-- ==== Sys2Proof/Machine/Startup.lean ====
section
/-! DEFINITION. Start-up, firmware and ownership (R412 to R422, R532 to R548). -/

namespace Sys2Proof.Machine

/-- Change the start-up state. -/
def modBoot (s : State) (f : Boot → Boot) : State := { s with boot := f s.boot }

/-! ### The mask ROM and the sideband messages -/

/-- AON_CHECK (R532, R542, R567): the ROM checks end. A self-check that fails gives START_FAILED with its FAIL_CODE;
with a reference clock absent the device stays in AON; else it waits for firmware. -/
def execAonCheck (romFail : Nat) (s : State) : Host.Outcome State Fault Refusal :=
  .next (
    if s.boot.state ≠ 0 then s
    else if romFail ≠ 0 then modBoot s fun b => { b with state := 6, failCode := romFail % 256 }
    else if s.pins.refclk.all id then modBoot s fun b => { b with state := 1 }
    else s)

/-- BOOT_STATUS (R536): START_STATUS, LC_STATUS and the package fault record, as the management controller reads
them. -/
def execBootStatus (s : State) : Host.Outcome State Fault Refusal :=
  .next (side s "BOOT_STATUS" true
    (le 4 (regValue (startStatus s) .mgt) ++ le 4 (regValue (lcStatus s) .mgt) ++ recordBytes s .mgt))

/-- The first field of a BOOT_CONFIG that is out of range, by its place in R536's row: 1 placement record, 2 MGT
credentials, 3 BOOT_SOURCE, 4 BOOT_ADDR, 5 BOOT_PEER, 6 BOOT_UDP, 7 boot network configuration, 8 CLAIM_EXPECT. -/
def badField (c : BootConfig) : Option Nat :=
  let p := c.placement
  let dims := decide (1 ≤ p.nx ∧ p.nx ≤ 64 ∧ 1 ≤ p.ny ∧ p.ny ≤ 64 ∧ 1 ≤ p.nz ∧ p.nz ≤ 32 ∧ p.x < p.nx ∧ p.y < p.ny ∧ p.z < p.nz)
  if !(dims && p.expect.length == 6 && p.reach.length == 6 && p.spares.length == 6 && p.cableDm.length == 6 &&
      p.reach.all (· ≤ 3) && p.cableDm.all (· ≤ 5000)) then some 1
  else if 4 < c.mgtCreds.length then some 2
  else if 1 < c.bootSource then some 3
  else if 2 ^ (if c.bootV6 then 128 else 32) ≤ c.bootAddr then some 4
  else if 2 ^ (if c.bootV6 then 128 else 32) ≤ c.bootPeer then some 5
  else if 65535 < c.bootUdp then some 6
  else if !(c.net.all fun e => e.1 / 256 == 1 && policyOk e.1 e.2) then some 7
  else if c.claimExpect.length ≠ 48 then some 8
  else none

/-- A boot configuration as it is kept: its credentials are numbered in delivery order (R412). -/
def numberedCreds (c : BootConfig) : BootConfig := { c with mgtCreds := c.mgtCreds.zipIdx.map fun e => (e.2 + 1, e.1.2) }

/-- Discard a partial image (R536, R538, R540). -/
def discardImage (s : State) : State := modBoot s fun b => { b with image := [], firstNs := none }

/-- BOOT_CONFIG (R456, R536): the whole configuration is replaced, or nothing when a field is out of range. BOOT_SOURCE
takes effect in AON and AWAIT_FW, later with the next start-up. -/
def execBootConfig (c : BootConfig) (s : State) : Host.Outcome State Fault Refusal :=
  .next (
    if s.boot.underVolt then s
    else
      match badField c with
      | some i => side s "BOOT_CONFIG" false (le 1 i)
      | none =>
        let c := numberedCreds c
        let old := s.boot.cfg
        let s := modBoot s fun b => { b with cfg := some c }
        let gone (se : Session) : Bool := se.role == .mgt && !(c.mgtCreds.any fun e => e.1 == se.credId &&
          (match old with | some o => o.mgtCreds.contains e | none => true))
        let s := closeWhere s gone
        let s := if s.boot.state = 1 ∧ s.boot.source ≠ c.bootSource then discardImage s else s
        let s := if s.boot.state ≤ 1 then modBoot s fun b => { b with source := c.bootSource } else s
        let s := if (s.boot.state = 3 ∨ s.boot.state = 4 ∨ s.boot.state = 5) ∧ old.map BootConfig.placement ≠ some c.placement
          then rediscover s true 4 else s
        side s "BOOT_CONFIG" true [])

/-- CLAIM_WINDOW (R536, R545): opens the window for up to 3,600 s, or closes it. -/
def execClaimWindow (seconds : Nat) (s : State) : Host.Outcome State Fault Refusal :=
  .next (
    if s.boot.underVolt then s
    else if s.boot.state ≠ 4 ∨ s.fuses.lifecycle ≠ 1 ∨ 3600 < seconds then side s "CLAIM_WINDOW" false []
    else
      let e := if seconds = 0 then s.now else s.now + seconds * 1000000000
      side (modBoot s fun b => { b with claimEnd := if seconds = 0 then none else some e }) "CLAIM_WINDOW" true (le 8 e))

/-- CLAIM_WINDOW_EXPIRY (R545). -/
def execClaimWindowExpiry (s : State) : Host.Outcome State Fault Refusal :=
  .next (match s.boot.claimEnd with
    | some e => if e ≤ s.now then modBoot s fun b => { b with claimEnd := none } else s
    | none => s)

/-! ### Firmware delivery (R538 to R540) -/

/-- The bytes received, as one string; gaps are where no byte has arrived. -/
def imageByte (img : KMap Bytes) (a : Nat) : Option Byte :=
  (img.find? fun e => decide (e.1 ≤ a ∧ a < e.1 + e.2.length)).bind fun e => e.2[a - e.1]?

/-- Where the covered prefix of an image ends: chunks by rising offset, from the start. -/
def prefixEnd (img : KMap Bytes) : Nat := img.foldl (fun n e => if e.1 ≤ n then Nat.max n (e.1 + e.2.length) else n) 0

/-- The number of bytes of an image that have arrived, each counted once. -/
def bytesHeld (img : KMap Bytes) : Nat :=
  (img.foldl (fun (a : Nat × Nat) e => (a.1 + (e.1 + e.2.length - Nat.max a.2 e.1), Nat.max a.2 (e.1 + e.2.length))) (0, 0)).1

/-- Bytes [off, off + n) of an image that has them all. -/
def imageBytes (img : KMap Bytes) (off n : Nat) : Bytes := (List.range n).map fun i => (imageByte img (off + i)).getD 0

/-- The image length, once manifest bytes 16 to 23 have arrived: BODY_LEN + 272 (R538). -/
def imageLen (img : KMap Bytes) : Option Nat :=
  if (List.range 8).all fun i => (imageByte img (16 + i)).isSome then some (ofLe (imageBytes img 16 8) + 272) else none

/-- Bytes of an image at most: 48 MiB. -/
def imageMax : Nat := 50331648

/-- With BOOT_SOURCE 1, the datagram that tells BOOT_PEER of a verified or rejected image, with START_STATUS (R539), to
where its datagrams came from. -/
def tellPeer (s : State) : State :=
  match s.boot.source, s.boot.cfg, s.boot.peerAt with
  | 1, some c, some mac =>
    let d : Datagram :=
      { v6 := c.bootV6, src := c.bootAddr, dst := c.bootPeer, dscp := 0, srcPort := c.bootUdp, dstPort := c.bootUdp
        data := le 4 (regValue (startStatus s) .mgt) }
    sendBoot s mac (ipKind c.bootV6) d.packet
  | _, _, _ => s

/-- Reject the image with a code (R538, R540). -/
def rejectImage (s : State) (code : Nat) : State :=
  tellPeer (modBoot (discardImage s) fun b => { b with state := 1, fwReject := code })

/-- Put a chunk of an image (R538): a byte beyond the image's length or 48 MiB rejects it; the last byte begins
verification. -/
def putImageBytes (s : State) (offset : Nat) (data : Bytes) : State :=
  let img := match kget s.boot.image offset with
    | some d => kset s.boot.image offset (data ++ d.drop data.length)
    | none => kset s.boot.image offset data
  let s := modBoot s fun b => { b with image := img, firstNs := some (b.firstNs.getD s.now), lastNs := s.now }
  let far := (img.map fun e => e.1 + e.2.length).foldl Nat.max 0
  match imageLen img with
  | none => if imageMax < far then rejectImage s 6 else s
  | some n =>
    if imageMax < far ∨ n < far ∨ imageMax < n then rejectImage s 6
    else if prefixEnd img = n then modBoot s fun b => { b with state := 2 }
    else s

---

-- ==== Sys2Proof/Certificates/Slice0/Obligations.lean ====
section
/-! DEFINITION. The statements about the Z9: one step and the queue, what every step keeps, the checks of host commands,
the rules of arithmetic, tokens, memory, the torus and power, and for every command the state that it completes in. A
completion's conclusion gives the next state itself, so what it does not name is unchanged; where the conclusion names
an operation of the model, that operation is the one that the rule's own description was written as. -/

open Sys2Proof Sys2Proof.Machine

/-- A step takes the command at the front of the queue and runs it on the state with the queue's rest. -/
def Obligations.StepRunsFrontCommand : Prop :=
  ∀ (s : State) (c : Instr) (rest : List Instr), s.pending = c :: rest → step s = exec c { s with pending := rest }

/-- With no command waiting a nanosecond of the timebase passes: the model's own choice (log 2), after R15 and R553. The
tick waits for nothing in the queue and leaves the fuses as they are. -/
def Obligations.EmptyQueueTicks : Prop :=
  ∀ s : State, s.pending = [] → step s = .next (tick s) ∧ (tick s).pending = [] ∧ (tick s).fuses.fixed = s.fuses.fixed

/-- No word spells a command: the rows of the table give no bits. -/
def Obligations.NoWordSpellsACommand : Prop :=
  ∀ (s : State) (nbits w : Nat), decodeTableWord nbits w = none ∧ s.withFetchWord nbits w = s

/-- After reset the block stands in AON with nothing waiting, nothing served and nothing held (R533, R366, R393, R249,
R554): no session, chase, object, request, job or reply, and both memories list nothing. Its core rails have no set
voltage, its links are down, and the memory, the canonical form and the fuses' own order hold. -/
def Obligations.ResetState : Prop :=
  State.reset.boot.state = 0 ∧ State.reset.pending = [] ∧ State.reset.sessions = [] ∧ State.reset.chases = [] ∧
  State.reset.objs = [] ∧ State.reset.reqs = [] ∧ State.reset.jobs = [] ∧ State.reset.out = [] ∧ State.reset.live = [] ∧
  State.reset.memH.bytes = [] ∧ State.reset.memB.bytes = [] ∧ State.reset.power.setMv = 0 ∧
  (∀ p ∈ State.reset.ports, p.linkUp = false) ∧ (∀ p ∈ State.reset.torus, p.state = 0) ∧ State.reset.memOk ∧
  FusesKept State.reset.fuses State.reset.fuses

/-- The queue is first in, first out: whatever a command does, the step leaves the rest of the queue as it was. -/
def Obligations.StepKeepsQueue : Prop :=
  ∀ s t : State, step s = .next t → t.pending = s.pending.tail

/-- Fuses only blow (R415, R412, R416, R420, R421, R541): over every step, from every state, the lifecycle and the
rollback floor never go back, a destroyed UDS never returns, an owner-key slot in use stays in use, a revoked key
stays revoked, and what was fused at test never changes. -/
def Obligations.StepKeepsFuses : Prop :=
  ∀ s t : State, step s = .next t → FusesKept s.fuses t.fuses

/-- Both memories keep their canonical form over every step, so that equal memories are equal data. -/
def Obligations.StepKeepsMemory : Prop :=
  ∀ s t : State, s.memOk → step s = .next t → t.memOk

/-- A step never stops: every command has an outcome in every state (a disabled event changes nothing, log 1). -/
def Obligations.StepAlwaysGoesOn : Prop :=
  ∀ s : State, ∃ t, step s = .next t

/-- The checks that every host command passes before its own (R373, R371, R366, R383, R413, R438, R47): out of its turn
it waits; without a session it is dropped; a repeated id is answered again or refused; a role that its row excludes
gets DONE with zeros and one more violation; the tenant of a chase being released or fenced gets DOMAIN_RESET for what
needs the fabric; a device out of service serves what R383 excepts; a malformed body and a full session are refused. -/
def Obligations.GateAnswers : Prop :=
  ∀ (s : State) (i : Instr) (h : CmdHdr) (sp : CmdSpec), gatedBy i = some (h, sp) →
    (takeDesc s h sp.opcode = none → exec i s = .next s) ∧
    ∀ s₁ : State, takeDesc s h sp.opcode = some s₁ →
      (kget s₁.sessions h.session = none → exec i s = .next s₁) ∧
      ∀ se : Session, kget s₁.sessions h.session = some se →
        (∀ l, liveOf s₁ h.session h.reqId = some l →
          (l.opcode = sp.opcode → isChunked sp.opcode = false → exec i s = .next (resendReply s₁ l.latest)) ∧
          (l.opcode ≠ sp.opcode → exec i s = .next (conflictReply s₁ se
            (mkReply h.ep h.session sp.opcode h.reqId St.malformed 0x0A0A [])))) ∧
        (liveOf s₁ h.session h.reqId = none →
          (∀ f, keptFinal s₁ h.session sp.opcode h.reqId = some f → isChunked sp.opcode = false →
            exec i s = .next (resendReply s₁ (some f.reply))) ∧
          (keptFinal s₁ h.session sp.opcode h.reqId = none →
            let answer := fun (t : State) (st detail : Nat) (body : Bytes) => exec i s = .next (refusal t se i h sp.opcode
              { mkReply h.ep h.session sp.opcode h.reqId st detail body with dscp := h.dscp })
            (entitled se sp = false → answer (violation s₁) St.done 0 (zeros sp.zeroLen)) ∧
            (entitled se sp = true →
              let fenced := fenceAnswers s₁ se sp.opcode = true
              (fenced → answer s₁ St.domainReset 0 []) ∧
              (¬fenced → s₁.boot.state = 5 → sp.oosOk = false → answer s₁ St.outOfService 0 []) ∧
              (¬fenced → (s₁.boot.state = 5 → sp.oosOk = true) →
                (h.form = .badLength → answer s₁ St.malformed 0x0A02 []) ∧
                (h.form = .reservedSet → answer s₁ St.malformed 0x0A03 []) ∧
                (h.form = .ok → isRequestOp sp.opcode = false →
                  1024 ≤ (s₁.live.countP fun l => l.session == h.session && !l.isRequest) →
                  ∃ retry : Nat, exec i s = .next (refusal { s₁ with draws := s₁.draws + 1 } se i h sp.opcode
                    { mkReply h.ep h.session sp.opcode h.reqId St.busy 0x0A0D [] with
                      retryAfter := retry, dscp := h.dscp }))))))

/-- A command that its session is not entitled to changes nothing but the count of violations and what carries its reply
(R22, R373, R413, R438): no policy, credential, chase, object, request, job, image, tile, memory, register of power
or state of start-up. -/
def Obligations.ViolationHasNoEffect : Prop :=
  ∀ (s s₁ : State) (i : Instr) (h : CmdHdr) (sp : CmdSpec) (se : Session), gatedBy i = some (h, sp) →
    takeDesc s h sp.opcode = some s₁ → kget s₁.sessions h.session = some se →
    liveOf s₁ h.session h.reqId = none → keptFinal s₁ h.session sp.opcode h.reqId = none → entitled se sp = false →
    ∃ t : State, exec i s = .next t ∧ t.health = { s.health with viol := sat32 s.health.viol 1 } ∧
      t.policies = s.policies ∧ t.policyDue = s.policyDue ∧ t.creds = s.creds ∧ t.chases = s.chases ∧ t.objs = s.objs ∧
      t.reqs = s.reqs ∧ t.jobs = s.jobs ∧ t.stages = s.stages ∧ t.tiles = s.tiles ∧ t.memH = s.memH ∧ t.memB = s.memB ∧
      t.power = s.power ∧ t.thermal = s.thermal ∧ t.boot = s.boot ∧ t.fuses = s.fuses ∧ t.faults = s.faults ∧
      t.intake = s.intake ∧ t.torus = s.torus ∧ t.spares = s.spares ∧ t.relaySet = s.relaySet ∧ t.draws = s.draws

...

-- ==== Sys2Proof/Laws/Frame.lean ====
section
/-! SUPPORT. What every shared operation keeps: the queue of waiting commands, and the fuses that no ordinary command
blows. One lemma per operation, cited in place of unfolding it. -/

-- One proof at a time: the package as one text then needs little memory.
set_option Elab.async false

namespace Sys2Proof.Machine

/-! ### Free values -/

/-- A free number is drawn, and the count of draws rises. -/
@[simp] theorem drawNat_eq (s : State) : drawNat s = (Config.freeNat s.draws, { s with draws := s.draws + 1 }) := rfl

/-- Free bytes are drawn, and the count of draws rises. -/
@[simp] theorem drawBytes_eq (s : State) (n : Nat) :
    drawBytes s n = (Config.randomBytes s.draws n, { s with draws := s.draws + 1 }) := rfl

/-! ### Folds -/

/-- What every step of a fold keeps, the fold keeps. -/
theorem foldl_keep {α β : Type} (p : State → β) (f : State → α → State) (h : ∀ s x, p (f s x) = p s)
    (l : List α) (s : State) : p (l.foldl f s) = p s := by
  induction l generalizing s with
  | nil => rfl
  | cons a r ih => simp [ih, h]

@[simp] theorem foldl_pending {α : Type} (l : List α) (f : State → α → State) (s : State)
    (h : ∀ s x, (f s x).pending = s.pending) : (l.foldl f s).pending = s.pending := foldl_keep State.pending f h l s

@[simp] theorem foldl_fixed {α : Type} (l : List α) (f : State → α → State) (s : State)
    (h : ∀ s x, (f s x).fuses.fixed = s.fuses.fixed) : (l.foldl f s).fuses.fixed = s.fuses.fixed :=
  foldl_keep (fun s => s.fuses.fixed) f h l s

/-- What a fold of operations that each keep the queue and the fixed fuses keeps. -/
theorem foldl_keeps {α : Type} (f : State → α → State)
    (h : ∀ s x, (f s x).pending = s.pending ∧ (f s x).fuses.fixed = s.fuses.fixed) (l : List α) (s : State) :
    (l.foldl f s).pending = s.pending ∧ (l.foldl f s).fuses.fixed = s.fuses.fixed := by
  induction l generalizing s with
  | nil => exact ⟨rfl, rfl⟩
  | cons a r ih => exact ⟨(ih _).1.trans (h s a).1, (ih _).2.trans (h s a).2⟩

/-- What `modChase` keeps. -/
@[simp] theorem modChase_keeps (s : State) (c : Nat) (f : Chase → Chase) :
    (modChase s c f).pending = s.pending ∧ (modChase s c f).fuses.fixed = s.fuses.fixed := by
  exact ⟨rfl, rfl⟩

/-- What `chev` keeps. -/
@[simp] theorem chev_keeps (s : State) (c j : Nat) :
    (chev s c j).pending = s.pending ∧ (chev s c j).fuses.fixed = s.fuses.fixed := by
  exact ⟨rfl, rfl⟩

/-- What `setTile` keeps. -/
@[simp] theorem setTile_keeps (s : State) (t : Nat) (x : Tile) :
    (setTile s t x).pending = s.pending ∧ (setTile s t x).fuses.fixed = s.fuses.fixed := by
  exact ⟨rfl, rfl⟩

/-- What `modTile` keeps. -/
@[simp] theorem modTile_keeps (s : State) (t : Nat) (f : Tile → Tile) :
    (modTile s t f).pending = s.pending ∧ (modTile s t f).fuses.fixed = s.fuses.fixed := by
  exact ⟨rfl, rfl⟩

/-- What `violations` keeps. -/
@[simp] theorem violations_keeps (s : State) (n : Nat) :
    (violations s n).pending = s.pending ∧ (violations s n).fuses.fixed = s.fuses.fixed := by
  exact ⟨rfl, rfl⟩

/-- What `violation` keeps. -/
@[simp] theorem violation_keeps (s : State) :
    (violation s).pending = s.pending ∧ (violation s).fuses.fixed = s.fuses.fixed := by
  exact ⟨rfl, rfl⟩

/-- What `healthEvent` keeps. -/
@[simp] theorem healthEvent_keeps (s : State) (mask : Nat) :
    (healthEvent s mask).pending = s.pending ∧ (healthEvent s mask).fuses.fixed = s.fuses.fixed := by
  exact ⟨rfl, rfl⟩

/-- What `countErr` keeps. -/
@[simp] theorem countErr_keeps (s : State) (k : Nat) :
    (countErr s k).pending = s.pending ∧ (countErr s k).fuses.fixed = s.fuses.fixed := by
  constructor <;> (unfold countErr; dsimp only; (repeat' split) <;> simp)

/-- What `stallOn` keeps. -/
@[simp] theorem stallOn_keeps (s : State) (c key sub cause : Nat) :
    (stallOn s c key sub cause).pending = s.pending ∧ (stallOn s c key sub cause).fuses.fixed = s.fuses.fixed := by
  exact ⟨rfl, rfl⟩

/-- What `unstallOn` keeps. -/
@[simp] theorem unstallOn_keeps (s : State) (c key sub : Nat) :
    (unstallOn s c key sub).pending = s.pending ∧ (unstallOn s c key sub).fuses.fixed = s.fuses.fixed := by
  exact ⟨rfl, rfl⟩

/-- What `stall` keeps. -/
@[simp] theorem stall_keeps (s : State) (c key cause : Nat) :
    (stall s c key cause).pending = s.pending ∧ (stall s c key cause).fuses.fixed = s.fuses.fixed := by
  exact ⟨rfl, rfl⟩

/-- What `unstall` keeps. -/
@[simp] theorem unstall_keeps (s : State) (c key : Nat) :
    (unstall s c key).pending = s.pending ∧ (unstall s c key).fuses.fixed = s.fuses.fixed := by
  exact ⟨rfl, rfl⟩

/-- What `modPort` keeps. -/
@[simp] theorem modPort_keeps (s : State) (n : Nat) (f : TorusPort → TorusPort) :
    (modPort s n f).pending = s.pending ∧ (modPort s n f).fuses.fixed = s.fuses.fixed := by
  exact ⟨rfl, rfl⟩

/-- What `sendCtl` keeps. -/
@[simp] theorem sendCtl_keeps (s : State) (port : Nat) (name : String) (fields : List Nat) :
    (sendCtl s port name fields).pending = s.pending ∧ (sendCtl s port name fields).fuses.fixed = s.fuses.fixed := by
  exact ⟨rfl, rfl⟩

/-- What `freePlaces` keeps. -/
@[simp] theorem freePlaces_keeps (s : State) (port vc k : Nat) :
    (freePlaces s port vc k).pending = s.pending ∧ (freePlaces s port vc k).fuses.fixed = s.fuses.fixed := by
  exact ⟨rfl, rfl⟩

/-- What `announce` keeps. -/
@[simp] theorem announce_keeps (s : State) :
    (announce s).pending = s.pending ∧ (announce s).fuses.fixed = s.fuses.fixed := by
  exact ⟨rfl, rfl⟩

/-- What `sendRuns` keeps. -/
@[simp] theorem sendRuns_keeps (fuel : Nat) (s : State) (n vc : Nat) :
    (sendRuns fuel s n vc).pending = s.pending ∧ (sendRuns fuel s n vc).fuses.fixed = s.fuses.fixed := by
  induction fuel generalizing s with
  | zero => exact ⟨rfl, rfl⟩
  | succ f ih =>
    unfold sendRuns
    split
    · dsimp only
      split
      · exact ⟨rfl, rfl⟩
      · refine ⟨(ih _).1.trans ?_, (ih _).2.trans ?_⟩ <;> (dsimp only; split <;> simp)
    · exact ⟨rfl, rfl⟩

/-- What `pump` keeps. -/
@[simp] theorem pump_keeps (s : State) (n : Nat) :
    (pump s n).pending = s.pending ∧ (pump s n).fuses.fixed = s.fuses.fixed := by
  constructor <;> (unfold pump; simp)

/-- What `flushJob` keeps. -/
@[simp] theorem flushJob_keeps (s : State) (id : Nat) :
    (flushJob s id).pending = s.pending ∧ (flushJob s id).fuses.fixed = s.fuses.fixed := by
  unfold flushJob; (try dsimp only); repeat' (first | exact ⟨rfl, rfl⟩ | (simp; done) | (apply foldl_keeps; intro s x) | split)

What you need to do
Write down again, exactly as given, only the lines above that fall from the line with "State.reset.objs = []" to the line with "t, step s = .next t", inclusive.

Response to this exercise
  State.reset.objs = [] ∧ State.reset.reqs = [] ∧ State.reset.jobs = [] ∧ State.reset.out = [] ∧ State.reset.live = [] ∧
  State.reset.memH.bytes = [] ∧ State.reset.memB.bytes = [] ∧ State.reset.power.setMv = 0 ∧
  (∀ p ∈ State.reset.ports, p.linkUp = false) ∧ (∀ p ∈ State.reset.torus, p.state = 0) ∧ State.reset.memOk ∧
  FusesKept State.reset.fuses State.reset.fuses

/-- The queue is first in, first out: whatever a command does, the step leaves the rest of the queue as it was. -/
def Obligations.StepKeepsQueue : Prop :=
  ∀ s t : State, step s = .next t → t.pending = s.pending.tail

/-- Fuses only blow (R415, R412, R416, R420, R421, R541): over every step, from every state, the lifecycle and the
rollback floor never go back, a destroyed UDS never returns, an owner-key slot in use stays in use, a revoked key
stays revoked, and what was fused at test never changes. -/
def Obligations.StepKeepsFuses : Prop :=
  ∀ s t : State, step s = .next t → FusesKept s.fuses t.fuses

/-- Both memories keep their canonical form over every step, so that equal memories are equal data. -/
def Obligations.StepKeepsMemory : Prop :=
  ∀ s t : State, s.memOk → step s = .next t → t.memOk

/-- A step never stops: every command has an outcome in every state (a disabled event changes nothing, log 1). -/
def Obligations.StepAlwaysGoesOn : Prop :=
  ∀ s : State, ∃ t, step s = .next t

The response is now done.